KRC acquired the full waterfront development area of ​​Oyster Point in 2018, pursuing a long-term strategy to significantly increase its life science activities, including building a pipeline of strategically located land locations for future development.

In addition to Kilroy Oyster Point, KRC owns three San Diego locations eligible for more than 700,000 square feet of life science development, including the Santa Fe Summit along Route 56 Corridor and 9514 Towne Center Drive and 4690 Executive Drive, which are located in the University Towne Center submarket. Since the demand for high-quality life science space in preferred submarkets is driving vacancy rates to historic lows, the company is preparing plans for further development starts at these locations.

“Our long-term commitment to understanding and serving the needs of life science and healthcare tenants is now paying off,” said John Kilroy, KRC Chairman and CEO. “The industry is experiencing accelerated growth and investment, and its potential impact on large sectors of our global economy is still in its infancy. We are well positioned to work with some of the most innovative companies in the life science sector and drive our own growth at KRC for years to come. ”

About Kilroy Realty Corporation. Kilroy Realty Corporation (NYSE: KRC, the “Company”, “KRC”) is a leading west coast rental company and developer with a large presence in San Diego, greater Los Angeles, the San Francisco Bay Area and the Pacific Northwest. The company has earned global recognition for sustainability, building operations, innovation and design. As a pioneer and innovator in creating a more sustainable real estate industry, the company’s modern business approach helps fuel creativity, productivity and retention for some of the world’s leading technology, entertainment, life science and business services companies.

KRC is a publicly traded Real Estate Investment Trust (“REIT”) and a member of the S&P MidCap 400 Index with more than seven decades of experience developing, acquiring and managing office, life science and mixed-use projects.

KRC’s stabilized portfolio comprises around 14,000,000 square feet of mainly office and life science space. In addition, the company currently has 1,000 residential units in Hollywood and San Diego. Additionally, as of March 31, 2021, KRC had five ongoing development projects with an estimated total investment of $ 1.5 billion covering approximately 1.8 million square feet of office and life science space. 88% of the office and life science space was let.

A leader in sustainability and commitment to corporate social responsibility

KRC is listed on the Dow Jones Sustainability World Index and has been recognized by industry organizations around the world. KRC’s stabilized portfolio was 67% LEED certified, 41% Fitwel certified, the highest of any NGO, and 71% of the eligible properties were ENERGY STAR certified as of March 31, 2021.

The company has been recognized as the listed sustainability leader in America for six of the last seven years by GRESB, the Global Real Estate Sustainability Benchmark.

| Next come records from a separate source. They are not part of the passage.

-- ==== Sys2Proof/Machine/Operands.lean ====
section
/-! DEFINITION. The operand forms: field codes, the operand checks of CFG and PWR, and every index expression of R65. -/

namespace Sys2Proof.Machine

/-- The code of a mode (R26). -/
def modeCode : Mode → BitVec 2
  | .carrier => 0
  | .am => 1
  | .iq => 2

/-- The mode a `MODE` field names; 3 is reserved (R85). -/
def modeOf (m : BitVec 2) : Option Mode :=
  if m = 0 then some .carrier else if m = 1 then some .am else if m = 2 then some .iq else none

/-- The legal combinations of R101. -/
def legalCombo (mode : Mode) (ch : BitVec 2) (firEn : Bool) : Bool :=
  match mode with
  | .carrier => ch == 0 && !firEn
  | .am => ch == 1 || ch == 2
  | .iq => ch == 2 && !firEn

/-- `FS32` (R10). -/
def fs32 (I : Impl) : F32 := u2f32 I.fs

/-- `FS64` (R10). -/
def fs64 (I : Impl) : F64 := u2f64 I.fs

/-- `freq_ok(f)` (R102); `d` picks the NaN of the product, which is never one. -/
def freqOk (I : Impl) (d : Nat) (f : F32) : Bool :=
  flt32 0 f && flt32 f (fmul32 (I.nan32 d) (fs32 I) half32)

/-- `rate_ok(r)` (R109). -/
def rateOk (r : F32) : Bool := flt32 0 r && flt32 r inf32

/-- The range test of `PWR` (R110). -/
def powerOk (p : F32) : Bool := fle32 0 p && fle32 p hundred32

/-- `advance()` (R112): `phase + 1` when that is below `tlen`, otherwise 0. -/
def nextPhase (phase tlen : Word) : Word :=
  if phase.toNat + 1 < tlen.toNat then BitVec.ofNat 32 (phase.toNat + 1) else 0

/-- `ctr`, the centre of the FIR window (R65, R134). -/
def firCentre (I : Impl) (wr : Nat) : Nat := (wr + I.nh) % I.len

/-- The index of the entry `i` after the centre (R65). -/
def firAhead (I : Impl) (ctr i : Nat) : Nat := (ctr + i) % I.len

/-- The index of the entry `i` before the centre (R65). -/
def firBehind (I : Impl) (ctr i : Nat) : Nat := (ctr + I.len - i) % I.len

/-- The write cursor after a push (R65). -/
def nextCursor (I : Impl) (wr : Nat) : Word := BitVec.ofNat 32 ((wr + 1) % I.len)

end Sys2Proof.Machine
end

Other awards include the Leader in the Light Award from the National Association of Real Estate Investment Trust (NAREIT) for six consecutive years and ENERGY STAR Partner of the Year for eight years, as well as ENERGY STAR’s highest award for sustained excellence in recent years six years.

A large part of the company’s foundation is a commitment to improving employee growth, satisfaction and wellbeing while maintaining a diverse and thriving culture. For the second year in a row, the company was listed on the Bloomberg Gender Equality Index, which recognizes companies committed to promoting gender equality through policy development, representation and transparency.

More information is available at http://www.kilroyrealty.com.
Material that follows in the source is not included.